Problem requirements> In the records below, find the line with "root. Where it" and the line with "exec .tnodeInt s = .next (raise". Print both exactly, along with every line between them, and no other line.

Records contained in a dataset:
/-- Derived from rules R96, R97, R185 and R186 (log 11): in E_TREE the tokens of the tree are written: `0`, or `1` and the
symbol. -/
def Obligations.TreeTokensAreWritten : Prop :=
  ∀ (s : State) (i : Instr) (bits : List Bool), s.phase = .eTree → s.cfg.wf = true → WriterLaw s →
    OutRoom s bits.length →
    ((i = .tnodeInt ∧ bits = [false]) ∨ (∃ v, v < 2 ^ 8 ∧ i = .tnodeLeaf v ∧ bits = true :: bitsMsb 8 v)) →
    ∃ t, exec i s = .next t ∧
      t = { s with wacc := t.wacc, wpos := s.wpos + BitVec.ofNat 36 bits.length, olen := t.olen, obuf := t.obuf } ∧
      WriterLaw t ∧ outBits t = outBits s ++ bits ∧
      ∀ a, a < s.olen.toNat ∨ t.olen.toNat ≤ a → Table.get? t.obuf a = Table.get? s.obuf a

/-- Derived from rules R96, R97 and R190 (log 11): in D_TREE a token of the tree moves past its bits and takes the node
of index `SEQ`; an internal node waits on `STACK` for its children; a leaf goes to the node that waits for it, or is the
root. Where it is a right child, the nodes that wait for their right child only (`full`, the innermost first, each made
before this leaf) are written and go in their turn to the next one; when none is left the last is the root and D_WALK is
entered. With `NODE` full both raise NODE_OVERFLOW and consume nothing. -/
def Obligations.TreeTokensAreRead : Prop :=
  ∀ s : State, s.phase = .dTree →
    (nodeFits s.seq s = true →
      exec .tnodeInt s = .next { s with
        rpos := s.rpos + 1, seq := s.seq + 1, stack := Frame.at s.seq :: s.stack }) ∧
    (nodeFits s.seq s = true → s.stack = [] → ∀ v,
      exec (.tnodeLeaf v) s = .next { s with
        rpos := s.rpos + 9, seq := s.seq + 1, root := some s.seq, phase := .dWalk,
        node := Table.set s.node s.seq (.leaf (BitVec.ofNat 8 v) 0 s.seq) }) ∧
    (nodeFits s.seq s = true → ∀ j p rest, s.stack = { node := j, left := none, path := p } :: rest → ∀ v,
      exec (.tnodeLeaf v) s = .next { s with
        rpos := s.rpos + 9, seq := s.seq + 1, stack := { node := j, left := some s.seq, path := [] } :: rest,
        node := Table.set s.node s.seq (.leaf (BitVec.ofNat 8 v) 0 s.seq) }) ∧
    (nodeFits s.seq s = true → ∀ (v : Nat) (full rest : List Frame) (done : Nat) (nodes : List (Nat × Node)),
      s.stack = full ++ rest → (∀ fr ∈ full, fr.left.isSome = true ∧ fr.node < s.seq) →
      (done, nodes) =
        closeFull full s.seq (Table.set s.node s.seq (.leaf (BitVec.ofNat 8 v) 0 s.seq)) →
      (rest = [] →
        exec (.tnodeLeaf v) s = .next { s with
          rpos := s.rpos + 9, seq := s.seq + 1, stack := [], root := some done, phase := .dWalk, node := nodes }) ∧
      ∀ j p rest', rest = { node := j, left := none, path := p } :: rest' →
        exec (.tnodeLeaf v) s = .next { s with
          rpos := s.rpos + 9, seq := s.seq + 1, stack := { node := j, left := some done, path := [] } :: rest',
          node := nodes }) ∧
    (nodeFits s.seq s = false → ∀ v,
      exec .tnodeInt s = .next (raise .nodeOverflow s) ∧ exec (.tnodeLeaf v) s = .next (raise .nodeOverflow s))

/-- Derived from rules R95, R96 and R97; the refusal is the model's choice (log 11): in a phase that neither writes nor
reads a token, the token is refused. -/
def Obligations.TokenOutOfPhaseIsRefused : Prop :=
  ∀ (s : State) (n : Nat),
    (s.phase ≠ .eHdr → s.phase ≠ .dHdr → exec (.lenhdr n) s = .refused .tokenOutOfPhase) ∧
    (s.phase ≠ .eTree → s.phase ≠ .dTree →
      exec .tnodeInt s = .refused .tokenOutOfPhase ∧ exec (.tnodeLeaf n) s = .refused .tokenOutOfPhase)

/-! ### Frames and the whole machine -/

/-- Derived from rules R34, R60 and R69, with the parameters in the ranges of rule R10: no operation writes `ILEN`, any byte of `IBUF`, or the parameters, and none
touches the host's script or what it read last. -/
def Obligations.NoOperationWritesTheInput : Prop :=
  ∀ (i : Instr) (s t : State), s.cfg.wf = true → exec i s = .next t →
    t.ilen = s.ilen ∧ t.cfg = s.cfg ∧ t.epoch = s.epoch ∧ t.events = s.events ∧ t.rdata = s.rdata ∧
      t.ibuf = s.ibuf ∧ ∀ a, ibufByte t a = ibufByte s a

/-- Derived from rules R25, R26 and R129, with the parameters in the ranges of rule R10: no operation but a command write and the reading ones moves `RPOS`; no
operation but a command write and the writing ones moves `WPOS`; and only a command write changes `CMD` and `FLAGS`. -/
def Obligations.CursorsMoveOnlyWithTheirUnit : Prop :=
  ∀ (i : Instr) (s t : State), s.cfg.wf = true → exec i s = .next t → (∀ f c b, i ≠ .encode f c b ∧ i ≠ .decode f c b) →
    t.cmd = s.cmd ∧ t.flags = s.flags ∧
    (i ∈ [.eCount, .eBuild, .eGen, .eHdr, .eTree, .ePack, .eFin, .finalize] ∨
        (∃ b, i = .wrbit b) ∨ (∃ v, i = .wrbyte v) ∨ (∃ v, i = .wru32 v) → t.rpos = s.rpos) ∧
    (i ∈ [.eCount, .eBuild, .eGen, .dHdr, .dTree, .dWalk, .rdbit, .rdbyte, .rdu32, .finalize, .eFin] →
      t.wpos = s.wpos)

Answer space>
root. Where it is a right child, the nodes that wait for their right child only (`full`, the innermost first, each made
before this leaf) are written and go in their turn to the next one; when none is left the last is the root and D_WALK is
entered. With `NODE` full both raise NODE_OVERFLOW and consume nothing. -/
def Obligations.TreeTokensAreRead : Prop :=
  ∀ s : State, s.phase = .dTree →
    (nodeFits s.seq s = true →
      exec .tnodeInt s = .next { s with
        rpos := s.rpos + 1, seq := s.seq + 1, stack := Frame.at s.seq :: s.stack }) ∧
    (nodeFits s.seq s = true → s.stack = [] → ∀ v,
      exec (.tnodeLeaf v) s = .next { s with
        rpos := s.rpos + 9, seq := s.seq + 1, root := some s.seq, phase := .dWalk,
        node := Table.set s.node s.seq (.leaf (BitVec.ofNat 8 v) 0 s.seq) }) ∧
    (nodeFits s.seq s = true → ∀ j p rest, s.stack = { node := j, left := none, path := p } :: rest → ∀ v,
      exec (.tnodeLeaf v) s = .next { s with
        rpos := s.rpos + 9, seq := s.seq + 1, stack := { node := j, left := some s.seq, path := [] } :: rest,
        node := Table.set s.node s.seq (.leaf (BitVec.ofNat 8 v) 0 s.seq) }) ∧
    (nodeFits s.seq s = true → ∀ (v : Nat) (full rest : List Frame) (done : Nat) (nodes : List (Nat × Node)),
      s.stack = full ++ rest → (∀ fr ∈ full, fr.left.isSome = true ∧ fr.node < s.seq) →
      (done, nodes) =
        closeFull full s.seq (Table.set s.node s.seq (.leaf (BitVec.ofNat 8 v) 0 s.seq)) →
      (rest = [] →
        exec (.tnodeLeaf v) s = .next { s with
          rpos := s.rpos + 9, seq := s.seq + 1, stack := [], root := some done, phase := .dWalk, node := nodes }) ∧
      ∀ j p rest', rest = { node := j, left := none, path := p } :: rest' →
        exec (.tnodeLeaf v) s = .next { s with
          rpos := s.rpos + 9, seq := s.seq + 1, stack := { node := j, left := some done, path := [] } :: rest',
          node := nodes }) ∧
    (nodeFits s.seq s = false → ∀ v,
      exec .tnodeInt s = .next (raise .nodeOverflow s) ∧ exec (.tnodeLeaf v) s = .next (raise .nodeOverflow s))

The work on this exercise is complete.